Quotes like “the pandas library relies heavily on the NumPy array for the implementation of pandas data objects” from <https://medium.com/@ericvanrees/pandas-series-objects-and-numpy-arrays–15dfe05919d7|this post> are what made me think the NumPy.ndarray is “more fundamental” than the Pandas data frame.

Arrow has Union though, right?


Pandas columns have types associated with them (obviously). Quite often the type is object
, which means the cell value can be any Python value and there’s literally no advantage from NumPy being gained. But, if the type is something like numpy.int64
then yes, you’ll get some speed-ups for sure.

> Arrow has Union though, right? I’ve never used it, so I can’t speak to it. I’m sure it’s efficient, though. :slightly_smiling_face:

re: your comment above, my “goal” is a simple one - to minimize the need to use other languages than Racket :) I’m currently trying to find the appropriate dividing line between Racket and Python, and then to nudge that line ever so slightly toward Racket :)

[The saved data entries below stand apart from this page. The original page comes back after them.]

-- ==== Sys2Proof/Machine/Assembler.lean ====
section
/-! DEFINITION. The spec's assembly syntax (R84, R85): `MNEMONIC [operand] [-> DIR]`, and the grid
listing. What R84 leaves open of it is log entry 18. -/

namespace Sys2Proof.Machine

/-- The words of a line: its maximal runs of characters other than the space. -/
def tokens (cs : List Char) : List (List Char) :=
  let r := cs.foldr (fun c acc => if c = ' ' then ([], acc.1 :: acc.2) else (c :: acc.1, acc.2)) ([], [])
  (r.1 :: r.2).filter (fun t => !t.isEmpty)

/-- The mnemonics, in the order of their OPC codes (R75, R84). -/
def mnemonics : List (List Char) :=
  ["BLANK".toList, "LOAD".toList, "STORE".toList, "INPUT".toList, "OUTPUT".toList, "ADD".toList,
   "SUB".toList, "MUL".toList, "NOOP".toList, "CASE".toList, "STOP".toList, "IMM".toList,
   "REVERSE".toList]

/-- The directions of `-> DIR`, in the order of their codes (R84). -/
def directionNames : List (List Char) :=
  ["UP".toList, "RIGHT".toList, "DOWN".toList, "LEFT".toList, "RIGHTUP".toList,
   "RIGHTDOWN".toList, "LEFTDOWN".toList, "LEFTUP".toList]

/-- The PRM code of an operand token for the opcode of code `opc` (R84): a letter A to Z, a digit 0 to
9, or no token at all, which assembles as 0x20. -/
def operandParam (form : ParamForm) (operand : Option (List Char)) : Option Byte :=
  match form, operand with
  | .ignored, none => some 0x20
  | .reg, some [c] =>
    if (regIdx (BitVec.ofNat 8 c.toNat)).isSome ∧ c.toNat < 0x80 then some (BitVec.ofNat 8 c.toNat)
    else none
  | .digit, some [c] =>
    if (digit (BitVec.ofNat 8 c.toNat)).isSome ∧ c.toNat < 0x80 then some (BitVec.ofNat 8 c.toNat)
    else none
  | _, _ => none

/-- The ARW code of what follows the operand: `-> DIR`, or nothing (R84). -/
def arrowTokens : List (List Char) → Option (BitVec 4)
  | [] => some 15
  | [arrow, d] =>
    if arrow = ['-', '>'] then (directionNames.findIdx? (· == d)).map (BitVec.ofNat 4 ·) else none
  | _ => none

/-- The form of the operand of the opcode of code `k` (R74, R84). -/
def operandForm (k : Nat) : ParamForm :=
  match decode (BitVec.ofNat 4 k ++ (0 : BitVec 4) ++ (0 : Byte)) with
  | .ok i => paramForm i
  | .error _ => .ignored

/-- The word of one instruction's tokens (R84). The case of the mnemonic does not matter. -/
def assembleTokens : List (List Char) → Option CellWord
  | [] => none
  | m :: rest =>
    match mnemonics.findIdx? (· == m.map Char.toUpper) with
    | none => none
    | some k =>
      let form := operandForm k
      let split := if form = .ignored then (none, rest) else (rest.head?, rest.tail)
      match operandParam form split.1, arrowTokens split.2 with
      | some p, some a => some (BitVec.ofNat 4 k ++ a ++ p)
      | _, _ => none

/-- The word of one line of assembly (R84). -/
def assemble (line : List Char) : Option CellWord := assembleTokens (tokens line)

/-- A decimal number. -/
def decimal (cs : List Char) : Option Nat :=
  if !cs.isEmpty && cs.all Char.isDigit then some (cs.foldl (fun n c => 10 * n + (c.toNat - '0'.toNat)) 0)
  else none

/-- The cell address `(r,c)` of a listing line (R84). -/
def cellAddress : List Char → Option Pos
  | '(' :: rest =>
    let r := rest.takeWhile (· ≠ ',')
    match rest.dropWhile (· ≠ ',') with
    | ',' :: more =>
      if more.getLast? = some ')' then
        match decimal r, decimal more.dropLast with
        | some row, some col => some { row := row, col := col }
        | _, _ => none
      else none
    | _ => none
  | _ => none

/-- A grid with one listing line `(r,c) INSTRUCTION` placed (R84). -/
def placeLine (g : Grid) (line : List Char) : Option Grid :=
  match tokens line with
  | at_ :: instr =>
    match cellAddress at_, assembleTokens instr with
    | some p, some w => if p.row < g.height ∧ p.col < g.width then some (g.setCell p w) else none
    | _, _ => none
  | [] => none

/-- The grid every cell of which holds the padding word (R84, R86). -/
def Grid.padding (h w : Nat) : Grid :=
  { height := h, width := w, rows := List.replicate h (List.replicate w paddingWord) }

/-- The grid of a listing: a header `grid H x W` and then lines `(r,c) INSTRUCTION`; every cell not
listed holds the padding word (R84). -/
def assembleGrid : List (List Char) → Option Grid
  | [] => none
  | header :: lines =>
    match tokens header with
    | [g, h, x, w] =>
      if g = "grid".toList ∧ x = ['x'] then
        match decimal h, decimal w with
        | some h, some w => lines.foldlM placeLine (Grid.padding h w)
        | _, _ => none
      else none
    | _ => none

end Sys2Proof.Machine
end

Given the layered approach to much of software, it makes sense to me to consider what the more foundational pieces are, and make sure they’re worth building upon.

It sounds like I may be mistaken though re: Pandas relying on ndarray. If Pandas is doing “it’s own thing” for data, that’s a different story.

Regardless, I need to go get familiar with the existing Python ecosystem, then things will become more clear to me.

In this particular area, the biggest issue Racket has is in data loading. There’s no packages for loading Parquet or Feather data files (that I know of — there’s a parquet package in raco, but no docs and it doesn’t appear to do anything). CSV loading is really slow as is parsing JSON. I’m not sure why Racket reading data is so slow, but I’m hoping to speed up CSV parsing for tabular-asa (hence some of this slicing work)

Once the data is in Racket, though, processing tables, columns, etc. is pretty darn speedy.

I can see slow loading is an issue, but it doesn’t seem “fundamental” to me as in there’s not something lower level, on which it depends, that needs fixing. AFAICT.

I’m pretty sure it’s just a metric ton of copying/allocating that is totally unnecessary.

I suppose I’m really thinking of stable APIs. If the API is solid, the implementation can be improved later, but if the API is not good, then higher layers will need rework later, and that’s a more serious problem.

sure. that makes sense.

It is amazing how fast I/O can be in interpreted languages like Ruby and Python though!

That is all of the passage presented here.